What happens when assembly code is translated into Object code?

2

I am interested in System Software development. I have been analyzing the working of a compiler for a few days. An Assembly code generated by a Compiler(say) clc has an opcode f8 and I am sure that the Assembler assembling the above mnemonic, substitutes its opcode f8 in it's place.

What is bothering me is the aftermath of this stage(I'm aware of the Linking stage in-between).

I mean, What exactly happens after this stage? Say the final executable is a raw binary file.
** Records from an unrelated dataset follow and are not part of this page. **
/-- PWR_MODE_SET (R36 to R39): a mode that still pended is ABORTED, sub-status 1; the new one waits for every running
partition, and is adopted at once where none runs. At its turn partitions without a running plan adopt it.
SPINDLE_SOURCE_SET (R41, R46, R55, R56): the source in use changes only OUT_ENABLE; source 0 drops the source; another
one is posted as a lost lock, and acquired anew, a self spindle from its own start count. SPINDLE_STATUS and
SYNC_QUERY answer their result fields (R57, R360) and change nothing. -/
def Obligations.SpindleCommandsComplete : Prop :=
  (Proceeds .pwrModeSet 0x0120 pwrModeChecks (fun c s =>
    let u := match s.spin.pend with
      | none => s
      | some m => complete m.tag 0xA 1 0 s
    idleMode { u with spin := { u.spin with
      pend := some { mode := c.at 40 1, turn := c.at 48 8, tag := c.tag, idle := false, left := (parts u).map (·.1) } } }) ∧
  (∀ s m, s.spin.pend = some m → m.idle = false → m.left = [] → s.spin.state ≠ 3 →
    (s.spin.state = 2 → m.turn ≤ s.spin.count / 8192) →
    ∃ t, exec .powerModeEffectTurn s = .next t ∧ t.spin.power = m.mode ∧ t.spin.pend = none ∧ t.plans = s.plans)) ∧
  (Succeeds .spindleSourceSet 0x0201 sourceSetChecks (fun _ _ => 0) (fun c s =>
    let src := c.at 40 1
    let u := { s with spin := { s.spin with outEnable := c.at 42 1 } }
    if src = s.spin.source ∧ c.at 41 1 = s.spin.port then u else
    let v := if s.spin.state = 2 ∧ src ≠ 0 then postEvent 2 0 0x0202 2 (le 8 s.spin.count) u else u
    idleMode { v with spin := { v.spin with
      state := if src = 0 then 0 else 1, source := src, port := c.at 41 1, lastTurn := none
      selfStart := if src = 3 then some (c.at 48 8, v.spin.tick) else none
      count := if src = 3 then c.at 48 8 else v.spin.count
      badRun := 0, held := false, atTurn := false, hops := 0 } }) ∧
  Succeeds .spindleStatus 0x0202 spindleStatusChecks (fun _ s =>
    s.spin.state + 2 ^ 8 * s.spin.source + 2 ^ 16 * s.spin.port + 2 ^ 24 * s.spin.invalid + 2 ^ 40 * s.spin.stutters +
      2 ^ 56 * s.spin.slips) (fun _ s => s) ∧
  Succeeds .syncQuery 0x0220 syncQueryChecks (fun c s => match barrierPlan s (c.at 40 2) with
    | none => 0
    | some (key, p) =>
      let b := barrierAt p (c.at 40 2)
      b.g + 2 ^ 16 * (b.c0 % 2 ^ 13) + 2 ^ 29 * (b.c1 % 2 ^ 13) + 2 ^ 42 + 2 ^ 43 * (if lapWaiting s key (c.at 40 2) then 1 else 0) +
        2 ^ 44 * ((barrierDef p (c.at 40 2)).map (·.scope)).getD 0 + 2 ^ 48 * min b.refused (2 ^ 16 - 1)) (fun _ s => s))

/-- Integrity commands complete (R418, R422, R465): the policy as given, 256 for a wait of 0; statistics saturate at
16 bits; BB_RELEASE answers the records dropped, a count that it leaves as it is (log 54), and unfreezes the box;
DIAG_SNAPSHOT numbers and takes a snapshot. Honing commands (R412, R415, R422): HONE_STATUS answers the core's state,
logical core, spare, failed test and decks, open values where it serves or prepares none; HONE_REQUEST clears a mark
at once on a stack without running partition (the model's choice, log 76), else at the boundary, and begins honing or
retiring, completing where the core reaches that state. -/
def Obligations.IntegrityCommandsComplete : Prop :=
  (Succeeds .integrityPolicySet 0x0801 policyChecks (fun _ _ => 0) (fun c s => { s with integ := { s.integ with
    local_ := (c.at 40 1).testBit 0, autoHone := (c.at 40 1).testBit 1
    partners := (List.range (c.at 41 1)).map fun i => c.at (44 + 2 * i) 2
    wait := if c.at 52 4 = 0 then 256 else c.at 52 4 } }) ∧
  Succeeds .integrityStats 0x0804 integrityStatsChecks (fun c s =>
    let n := fun (t : Tab Nat) => min (tget 0 t (c.at 40 1)) 65535
    n s.integ.readReplays + 2 ^ 16 * n s.integ.noise + 2 ^ 32 * n s.integ.suspects + 2 ^ 48 * n s.integ.replaced) (fun _ s => s) ∧
  Succeeds .bbRelease 0x0805 plainChecks (fun _ s => s.ev.dropped) (fun _ s => { s with ev := { s.ev with frozen := false, cause := 0 } }) ∧
  Succeeds .diagSnapshot 0x0B01 plainChecks (fun _ s => s.ev.snapSeq + 1) (fun _ s => { s with ev := { s.ev with
    snapSeq := s.ev.snapSeq + 1, snapCount := s.spin.count, snapSources := s.ev.seqs, snapQueues := queueTable s } })) ∧
  ((∀ c s cmd t, Accepted 0x0803 honeStatusChecks c s cmd t →
    let st := cmd.at 40 1
    let p := cmd.at 42 2
    let core := st * 640 + p
    ∃ served spare u, exec (.honeStatus c) s = .next (complete c.tag 0 0 (coreState t core + 2 ^ 4 * served + 2 ^ 14 * spare +
        2 ^ 24 * min (tget 0 t.integ.failedTest core) 255 +
        2 ^ 32 * min (((t.integ.hones.find? fun h => h.st == st && h.core == p).map (·.done)).getD 0) (2 ^ 32 - 1)) u) ∧
      (∀ l, servedCore t st p = some l → served = l) ∧
      (∀ h, (t.integ.hones.find? fun h => h.st == st && h.core == p) = some h → spare = h.spare) ∧
      u = { t with free := u.free }) ∧
  (∀ c s cmd t, Accepted 0x0802 honeChecks c s cmd t →
    let st := cmd.at 40 1
    let core := st * 640 + physCore t st (cmd.at 42 2)
    let unmark := fun (u : State) => { u with integ := { u.integ with
      marks := tset 0 u.integ.marks core 0, intense := tset false u.integ.intense core false } }
    (cmd.at 44 1 = 2 → idleStack t (core / 640) = true →
      exec (.honeRequest c) s = .next (complete c.tag 0 0 0xFFFF (setCore core 0 (unmark t)))) ∧
    (cmd.at 44 1 = 2 → idleStack t (core / 640) = false →
      exec (.honeRequest c) s = .next { t with integ := { t.integ with clearing := t.integ.clearing ++ [(c.tag, core)] } }) ∧
    (cmd.at 44 1 ≠ 2 → exec (.honeRequest c) s = .next (
      match startHone (some c.tag) st (cmd.at 42 2) (cmd.at 44 1 == 1) (if cmd.at 46 2 = 0xFFFF then none else some (cmd.at 46 2)) t with
      | .noSpare => complete c.tag 9 0 0 t
      | .preparing u _ => u
      | .reached u => complete c.tag 0 0 0xFFFF { u with integ := { u.integ with
          intense := tset false u.integ.intense core false } }))))

/-! ### Plans, trust, models and adapters -/

/-- Plan commands (R73 to R75, R114, R523): PLAN_ARM makes the plan Armed with every partition waiting, zeroes the
scratch of a partition that no plan has had since reset (log 31) and lets the plan be replaced by none any longer;
PLAN_STOP of an Armed or a Halted plan makes it Loaded at once, and the reference buffers of its stacks go off where
no running plan has them; of a Running one it waits, a later one in place of an earlier; neither of the first two
posts PLAN_STOPPED, and for an Armed plan, which has had no boundary, the present count is answered (the model's
choices, log 48); PLAN_UNLOAD removes and logs the plan; PLAN_QUERY answers state, slack and passes. -/
def Obligations.PlanCommandsComplete : Prop :=
  (∀ c s cmd t q, Accepted 0x0211 planArmChecks c s cmd t → planAt t (planKey (cmd.at 40 4) (cmd.at 44 2)) = some q →
    exec (.planArm c) s = .next (complete c.tag 0 0 (cmd.at 48 8) (q.d.parts.foldl zeroScratch (setPlan (planKey (cmd.at 40 4) (cmd.at 44 2)) (some { q with
      state := 1, startTurn := cmd.at 48 8, stop := none, waiting := q.d.parts.map (·.part), released := []
      replaces := ((replacedParts t (planKey (cmd.at 40 4) (cmd.at 44 2)) q.d).map (· / 16)).eraseDups
      barriers := [], arrivals := [] }) (forgetReplaced (planKey (cmd.at 40 4) (cmd.at 44 2)) t))))) ∧
  (∀ c s cmd t q, Accepted 0x0212 planStopChecks c s cmd t → planAt t (planKey (cmd.at 40 4) (cmd.at 44 2)) = some q →
    let k := planKey (cmd.at 40 4) (cmd.at 44 2)
    let loaded := some { q with state := 0, stop := none, waiting := [], released := [], barriers := [], arrivals := [] }
    (q.state = 1 → exec (.planStop c) s = .next (complete c.tag 0 0 t.spin.count (releaseStacks q (setPlan k loaded t)))) ∧
    (q.state = 3 → exec (.planStop c) s = .next (complete c.tag 0 0 q.haltCount (releaseStacks q (setPlan k loaded t)))) ∧
    (q.state = 2 → exec (.planStop c) s = .next (closePlan k (setPlan k (some { q with stop := some (c.tag, cmd.at 48 8) })
      (match q.stop with
        | none => t
        | some (old, _) => complete old 0xA 1 0 t))))) ∧
  (∀ c s cmd t q, Accepted 0x0213 planUnloadChecks c s cmd t → planAt t (planKey (cmd.at 40 4) (cmd.at 44 2)) = some q →
    exec (.planUnload c) s = .next (complete c.tag 0 0 0 (addLog 2 q.d.id q.d.version (sha256 q.d.signed)
      (setPlan (planKey (cmd.at 40 4) (cmd.at 44 2)) none t)))) ∧
  (∀ c s cmd t q, Accepted 0x0214 planQueryChecks c s cmd t → planAt t (planKey (cmd.at 40 4) (cmd.at 44 2)) = some q →
    exec (.planQuery c) s = .next (complete c.tag 0 0
      (q.state + 2 ^ 8 * min q.lastSlack (2 ^ 20 - 1) + 2 ^ 28 * min q.passes (2 ^ 36 - 1)) t))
Does that mean the opcode f8 is converted into binary data 1111 1000 and stored in the file?

If that is the case, why am I not able to view the binary contents of a binary file using a normal text editor(say Notepad) - after all it's '0's and '1's right?

Panther Coder

Posted 2017-02-16T04:48:39.720

Reputation: 133

"I'm aware of the Linking stage in-between" -- Incorrect, the linking stage would be after assemby. "What exactly happens after this stage" -- Depends on whether the assembly produces relocatable object code (which could be linked with other objects files), or absolute object code. "after all it's '0's and '1's right" -- Yes, but a text editor always treats that binary data as codes for text (e.g. ASCII), whereas a disassembler will treat the data as machine code, and display opcodes and operands. – sawdust – 2017-02-16T06:43:54.910

1You are missing a key point, f8 doesn't need to be "converted", it already is 1111 1000 they are just different representations of the exact same thing. One is shown as hex, the other as binary. Hex has the benefit of being slightly more human readable and has a neat side effect of splitting binary quads into single digits, in this case f = 1111 and 8 = 1000. The basic unit used by the CPU is binary digits, but humans tend to use the hex representations. – Mokubai – 2017-02-16T07:26:26.263

Answers

2

First, always use the right tool for the job. Text editor for viewing binary files is the same as to use a knife for nailing. Use any HEX viewer/editor for such tasks or better use the tool that knows internals of the binary file in question. If we talking about CPU's opcodes then something like IDA Pro free or OllyDbg would be useful for analyzing internals of executable files.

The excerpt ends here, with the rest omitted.